Sport Rugby

Saturday 24 March 2018

Ross and O'Gara give Kidney reason to cheer

Sean O'Brien is tackled by David Skrela (l) and Romain Millo-Chlusky during their World Cup warm-up game in France last night. Photo: Brendan Moran
Sean O'Brien is tackled by David Skrela (l) and Romain Millo-Chlusky during their World Cup warm-up game in France last night. Photo: Brendan Moran


In case you weren't tuned into Mike Ross's importance to Ireland, you should be now. Having been ignored for longer than was reasonable, he has become the difference between having a scrum and Ireland not having a scrum. Yes, it's possible to win the odd game without one -- Wales managed it earlier in the day in Cardiff -- but it's not a policy you want to adopt.

So the chance of a draw in Bordeaux last night, and with it a boost to morale having come back from as bad a 40 minutes as we have seen from Ireland, went south on a five- metre scrum that went back. Ross was on the bench; Tony Buckley was in the cockpit, and the plane crashed. It remains to be seen what effect this has on Buckley's chances of going to New Zealand. You need two tight heads on board, and aside from Ross we have one who is too old -- John Hayes -- and another who is not a good enough scrummager -- Buckley. There is no way out of this for Declan Kidney.

It was an instructive night for the coach, reaffirming his positive thoughts about Donnacha Ryan, who is far from devastating but hangs in there til the end. He will have been pleased too about his back-up number eight, Denis Leamy, and the kids who came on -- Felix Jones and Conor Murray. Kidney will have been relieved too that Jerry Flannery is still on the right track, for Rory Best had another one of those days, which pop up a little too often in his career, where everything he touched out of touch was, well, out of touch.

Other good news? It's old news but Ronan O'Gara is a wonderful footballer with a brain that works very quickly. You would fault him only for his apparent role in the decision, in conjunction with Paul O'Connell, to shoot for goal when another penalty to the corner seemed the better option for France were buckling at that point. Their mood picked up when they saw O'Gara march back to take the kick rather than set up a lineout.

The bad news was that Ireland couldn't score a try; Sean O'Brien is not a seven; Paddy Wallace has a habit of making bad decisions at really important stages of games; and when Donncha O'Callaghan doesn't have O'Connell beside him he simply isn't the same player. O'Callaghan had a very poor game. In the first half he was one of many.

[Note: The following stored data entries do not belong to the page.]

/-- SetSP: stack pointer i as MTPR writes it. -/
def State.setSp (s : State) (i : Fin 5) (v : Word) : State :=
  if i = s.activeStack then s.setReg rSP v else { s with spb := s.spb.set i v }

/-- R14 saved in the active stack's cell and loaded from another's (R43). -/
def State.switchStack (s : State) (i : Fin 5) : State :=
  let s := { s with spb := s.spb.set s.activeStack s.sp }
  s.setReg rSP s.spb[i]

/-! ### Virtual memory -/

/-- The n bytes at va, read in a mode; intent tells whether the access check is for writing (20_memory.md R175, R190). -/
def loadVirtIn (mode : Mode) (io ilk intent : Bool) (va : Word) (n : Nat) : M Nat := do
  let pas ← translateRange io va n intent mode
  physLoad io ilk pas

/-- The n low-order bytes of a number stored at va in a mode. -/
def storeVirtIn (mode : Mode) (io ilk : Bool) (va : Word) (n v : Nat) : M Unit := do
  let pas ← translateRange io va n true mode
  physStore io ilk pas v

/-- MemRead in the current mode, of main memory (00_scope.md R15). -/
def memReadN (va : Word) (n : Nat) : M Nat := do
  let s ← get
  loadVirtIn s.cur false false false va n

/-- MemWrite in the current mode, to main memory (R15). -/
def memWriteN (va : Word) (n v : Nat) : M Unit := do
  let s ← get
  storeVirtIn s.cur false false va n v

/-- A longword read in the current mode. -/
def memReadLong (va : Word) : M Word := BitVec.ofNat 32 <$> memReadN va 4

/-- A longword written in the current mode. -/
def memWriteLong (va v : Word) : M Unit := memWriteN va 4 v.toNat

/-- A byte read in the current mode. -/
def memReadByte (va : Word) : M Byte := BitVec.ofNat 8 <$> memReadN va 1

/-- A byte written in the current mode. -/
def memWriteByte (va : Word) (v : Byte) : M Unit := memWriteN va 1 v.toNat

/-- The access check of a write to n bytes at va in a mode, with nothing written (20_memory.md R190). tables: the page table may stand
in I/O space; io: the bytes may. -/
def probeWriteIn (mode : Mode) (tables io : Bool) (va : Word) (n : Nat) : M Unit := do
  let pas ← probeRange tables va n mode
  if touchesIo pas then if io then pure () else raise (.refuse .ioSpaceReference)
  else needMemory pas

/-- The access check of a write to n bytes at va in the current mode. -/
def probeWrite (io : Bool) (va : Word) (n : Nat) : M Unit := do
  let s ← get
  probeWriteIn s.cur io io va n

/-- The write checks of n longwords pushed below an address in a mode, made before the first push (70_reset_and_hazards.md R1285;
93_implementation_defined.md section 7.1: the whole frame is checked first, where 42_control.md R505 would allow one partly
written; log 31). tables as in pushIn. -/
def checkPushesIn (mode : Mode) (tables : Bool) : Nat → Word → M Unit
  | 0, _ => pure ()
  | n + 1, sp => do
    probeWriteIn mode tables false (sp - 4) 4
    checkPushesIn mode tables n (sp - 4)

/-- The write checks of n longwords pushed below an address in the current mode, by an instruction that may not reference I/O
space. -/
def checkPushes (n : Nat) (sp : Word) : M Unit := do
  let s ← get
  checkPushesIn s.cur false n sp

/-- Push in a mode (R15). The stack never lies in I/O space (20_memory.md R230); tables: its page table may, which is so of events, and
of the instructions that may reference I/O space (D19; log 21). -/
def pushIn (mode : Mode) (tables : Bool) (v : Word) : M Unit := do
  let sp ← getReg rSP
  let a := sp - 4
  let pas ← translateRange tables a 4 true mode
  physStore false false pas v.toNat
  putReg rSP a

/-- Pushes in order, the last at the lowest address. -/
def pushAllIn (mode : Mode) (tables : Bool) : List Word → M Unit
  | [] => pure ()
  | v :: vs => do
    pushIn mode tables v
    pushAllIn mode tables vs

/-- Push (R15), by an instruction that may not reference I/O space. -/
def push (v : Word) : M Unit := do
  let s ← get
  pushIn s.cur false v

/-- Push (R15), by one that may. -/
def pushMapped (v : Word) : M Unit := do
  let s ← get
  pushIn s.cur true v

/-- Pop (R15). -/
def pop : M Word := do
  let sp ← getReg rSP
  let v ← memReadLong sp
  putReg rSP (sp + 4)
  pure v

/-- An address lies in I/O space, as the tables in memory map it. -/
def State.pointsToIo (s : State) (va : Word) : Bool :=
  if !s.ipr.mapen then decide (ioBase ≤ unmappedPa va)
  else
    match walkedPte s va with
    | none => false
    | some pte => !lengthViolation s.ipr va && pte.getLsbD 31 && decide (ioBase ≤ ptePa pte va)

/-! ### Transfers of control -/

/-- The instruction buffer is refilled: no byte that was fetched before remains (20_memory.md R229; 70_reset_and_hazards.md
R1284). -/
def State.sync (s : State) : State := { s with stale := [], prefetched := [] }

/-- PC loaded by a taken branch, jump, call or return (00_scope.md R15; 20_memory.md R229). -/
def jumpTo (target : Word) : M Unit := modify fun s => (s.setPc target).sync

/-! ### Taking an exception or interrupt -/

/-- An exception or interrupt about to be initiated (R1190): SCB offset, parameters in the order pushed, the PC and PSL
to save, the new IPL of an interrupt, the new mode of a CHMx. -/
structure Event where
  vec : Nat
  params : List Word
  pc : Word
  psl : Word
  ipl : Option (BitVec 5)
  chm : Option Mode
  deriving DecidableEq, Repr

/-- IS, CUR, PRV and IPL kept; CM, TP, FPD, DV, FU, IV, T, N, Z, V, C and the MBZ bits cleared (R1195). -/
def clearedPsl (p : Word) : Word := p &&& 0x07DF0000

/-- The new PSL (R1190, R1195): code is the vector's code. -/
def eventPsl (e : Event) (old : Word) (code : BitVec 2) : Word :=
  let p := clearedPsl old
  let p := setField p 22 (match e.ipl with | some _ => (0 : BitVec 2) | none => old.extractLsb' 24 2)
  let p := setField p 24 (e.chm.getD 0)
  let p := match e.ipl with
    | some l => setField p 16 l
    | none => if code = 1 then setField p 16 (0x1F : BitVec 5) else p
  if code = 1 then setBit p pslIS true else p

/-- A failed push on the interrupt stack halts, for a memory error too; while a machine check is initiated, that is a second one
(R1205, R1207; log 24). -/
def intStackPush (e : Event) (m : M Unit) : M Unit :=
  tryCatch m fun t =>
    match t with
    | .fault _ _ => raise (.halt .intStackInvalid)
    | .machineCheck pa => raise (if e.vec = 4 then .machineCheck pa else .halt .intStackInvalid)
    | .readData => raise (if e.vec = 4 then .readData else .halt .intStackInvalid)
    | t => raise t

/-- The handling a vector's two low bits ask for (R1161, R1190, R1196, R1197). -/
def vectorCode (e : Event) (vector : Word) : M (BitVec 2) := do
  let s ← get
  let low : BitVec 2 := vector.setWidth 2
  if e.chm.isSome then pure 0
  else if low = 3 ∨ (low = 0 ∧ (e.vec = 4 ∨ e.vec = 8)) then raise (.halt .illegalVector)
  else if low = 2 then
    if s.cfg.wcsBlocks = 0 then raise (.halt .noUserWcs) else raise (.refuse .userMicrocode)
  else pure low

/-- The initiation sequence (R1190), the one shared operation of exceptions, interrupts and CHMx. A fault it raises is a
failed push on the kernel stack, or of a CHMx. -/
def initCore (e : Event) : M Unit := do
  let r ← getIpr
  let vector ← physReadLong true (r.scbb.toNat + e.vec)
  let code ← vectorCode e vector
  let s ← get
  let mode : Mode := e.chm.getD 0
  let pushes := pushAllIn mode true (e.psl :: e.pc :: e.params)
  if s.onIntStack then intStackPush e pushes
  else do
    set (s.switchStack (if code = 1 then 4 else modeStack mode))
    if code = 1 then intStackPush e pushes else pushes
  putPsl (eventPsl e s.psl code)
  jumpTo (vector &&& 0xFFFFFFFC)

/-- The processor halted for a reason; the console enters console command mode and says why (62_console.md R742, R765). -/
def State.halt (s : State) (why : HaltReason) : State :=
  { s with
    run := { halted := true, why := why, haltReq := false, stepsLeft := none }
    console := { s.console with programIo := false }
    outputs := .halted why :: s.outputs }

/-- A halt during an initiation, PC and PSL being those that were to be saved (R1196, R1205): the registers as before it
in s0, all else as in s. -/
def haltDuring (s0 s : State) (e : Event) (why : HaltReason) : State :=
  ({ s with regs := s0.regs.set rPC e.pc, spb := s0.spb, psl := e.psl }).halt why

/-- The registers and the PSL as in s0, all else as in s. -/
def State.withRegsOf (s s0 : State) : State := { s with regs := s0.regs, spb := s0.spb, psl := s0.psl }

/-- What an instruction that began in s0 leaves where a fault or a machine check ends it in s: the registers and the PSL of its start
(R1151, R1192), and no UNIBUS held by a DATIP of the CPU (10_state.md R121). -/
def State.undone (s s0 : State) : State := (s.withRegsOf s0).endDatip

/-- Free longwords, for the information of a machine check (R1206). -/
def drawLongs : Nat → State → List Word × State
  | 0, s => ([], s)
  | n + 1, s =>
    let (ws, s') := drawLongs n { s with free := s.free + 1 }
    ((Config.freeValue s.free).setWidth 32 :: ws, s')

/-- Machine check, vector 04 (R1206); a second one while it is initiated is the double-error halt (R1207). -/
def initiateReadError (pc psl : Word) (s : State) : Host.Outcome State Fault Refusal :=
  let (info, s) := drawLongs s.cfg.mchkLongs s
  let e : Event := ⟨4, info ++ [BitVec.ofNat 32 (4 * s.cfg.mchkLongs)], pc, psl, none, none⟩
  match initCore e s with
  | .ok _ s' => .next s'
  | .error (.machineCheck _) s' => .next (haltDuring s s' e .doubleError)
  | .error .readData s' => .next (haltDuring s s' e .doubleError)
  | .error (.halt why) s' => .next (haltDuring s s' e why)
  | .error (.refuse r) _ => .refused r
  | .error _ s' => .next (haltDuring s s' e .intStackInvalid)

/-- Machine check for a physical address where nothing responds (R1206). SBITA keeps the longword address
(61_cpu_devices.md R1140). -/
def initiateMachineCheck (pa : Nat) (pc psl : Word) (s : State) : Host.Outcome State Fault Refusal :=
  initiateReadError pc psl { s with ipr := { s.ipr with sbita := BitVec.ofNat 32 (pa / 4) } }

/-- Kernel stack not valid abort, vector 08 (R1200). -/
def initiateKernelStackNotValid (pc psl : Word) (s : State) : Host.Outcome State Fault Refusal :=
  let e : Event := ⟨8, [], pc, psl, none, none⟩
  match initCore e s with
  | .ok _ s' => .next s'
  | .error (.machineCheck pa) s' => initiateMachineCheck pa pc psl (s'.withRegsOf s)
  | .error .readData s' => initiateReadError pc psl (s'.withRegsOf s)
  | .error (.halt why) s' => .next (haltDuring s s' e why)
  | .error (.refuse r) _ => .refused r
  | .error _ s' => .next (haltDuring s s' e .intStackInvalid)

/-- Initiate an exception or interrupt (R1190, R1191). -/
def initiate (e : Event) (s : State) : Host.Outcome State Fault Refusal :=
  match initCore e s with
  | .ok _ s' => .next s'
  | .error (.machineCheck pa) s' => initiateMachineCheck pa e.pc e.psl (s'.withRegsOf s)
  | .error .readData s' => initiateReadError e.pc e.psl (s'.withRegsOf s)
  | .error (.halt why) s' => .next (haltDuring s s' e why)
  | .error (.refuse r) _ => .refused r
  | .error _ s' => initiateKernelStackNotValid e.pc e.psl (s'.withRegsOf s)

/-- An exception event of the SCB offset. -/
def exceptionEvent (vec : Nat) (params : List Word) (pc psl : Word) : Event := ⟨vec, params, pc, psl, none, none⟩

/-! ### Returning from an exception or interrupt -/

/-- REI refuses to load this PSL image over the current PSL (42_control.md R500): a gain of privilege, a wrong stack, a
raised IPL, or a must-be-zero bit. -/
def reiRejects (old new : Word) : Bool :=
  let cur (p : Word) : BitVec 2 := p.extractLsb' 24 2
  let ipl (p : Word) : BitVec 5 := p.extractLsb' 16 5
  let is (p : Word) : Bool := p.getLsbD pslIS
  (cur new).ult (cur old) || (is new && !is old) || (is new && cur new != 0) || (is new && ipl new == 0) ||
    (ipl new != 0 && cur new != 0) || (new.extractLsb' 22 2).ult (cur new) || (ipl old).ult (ipl new) ||
    (new &&& 0x3020FF00) != 0

/-- The further checks on an image with CM set (R500). -/
def reiRejectsCompatibility (new : Word) : Bool :=
  new.getLsbD pslFPD || new.getLsbD pslIS || (new &&& 0xE0) != 0 || new.extractLsb' 24 2 != (3 : BitVec 2)

/-- The state REI leaves once its checks pass: pc and psl are the popped images (R500). -/
def State.reiTo (s : State) (pc psl : Word) : State :=
  let psl := if s.pslBit pslTP then setBit psl pslTP true else psl
  let sp := s.sp + 8
  let s := { s with spb := s.spb.set s.activeStack sp, psl := psl }
  let s := (s.setReg rSP sp).setPc pc
  if s.onIntStack then s.sync
  else
    let s := s.setReg rSP s.spb[modeStack s.cur]
    (if s.ipr.astlvl ≤ s.cur.setWidth 3 then { s with ipr := { s.ipr with sisr := setBit s.ipr.sisr 2 true } } else s).sync

/-- Return from exception or interrupt (R500). Compatibility mode is refused after its checks (D2). -/
def returnFromEvent : M Unit := do
  let sp ← getReg rSP
  let pc ← memReadLong sp
  let new ← memReadLong (sp + 4)
  let old ← getPsl
  if reiRejects old new then reservedOperand
  else if new.getLsbD pslCM then
    if reiRejectsCompatibility new then reservedOperand else raise (.refuse .compatibilityMode)
  else modify fun s => s.reiTo pc new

At times in Murrayfield last weekend you could be forgiven for thinking that Ireland were on manoeuvres. Defensive manoeuvres. That they were happy to let the Scots have the ball for long periods so that hours devoted to defence on the training ground could at last be seen to good effect. Well, last night in Bordeaux the defensive manoeuvre was taken up another notch -- and combined with a skeleton staff applied to the breakdown. Now let's see how the defence holds up?

Picture the scene: steaming hot night in the south of France -- where the locals absolutely love their rare opportunities to welcome the national side -- and surely the top of your agenda is to stop the home team getting into a rhythm. Players and crowd both. And the starting point here has to be to get numbers to the breakdown and rupture their supply line.

Instead, Ireland sent in ones and twos and were obliterated at this phase. True, it's not easy to contest when your opponents are given great latitude to go off their feet to protect the ball -- thank you referee Steve Walsh -- but you have to at least attend the scene of the crime in the first place.

It got a lot better in the second half when Ireland got a foothold in the tackle area, but even then there were two teams playing very different brands of rugby: Ireland went through the phases and picked off their points; France played the ball out of the tackle and exploded onto it.

Some of it was illegal, like Maxime Mermoz running a clever blocking run on Leo Cullen to make sure that there would be plenty of space for Vincent Clerc to score the game's only try. Much of it, however, was within the laws but outside anything Ireland could put together.

So with the return leg at Lansdowne Road on Saturday, Kidney has seen his team lose twice when they could have won -- true, victory last night would have been remarkable in the circumstances -- and while these games are about more than the result, winning makes us all feel better. For example, if Ireland lose at the weekend they will need mood-altering agents to put smiles on their faces. And we don't want to go down that road.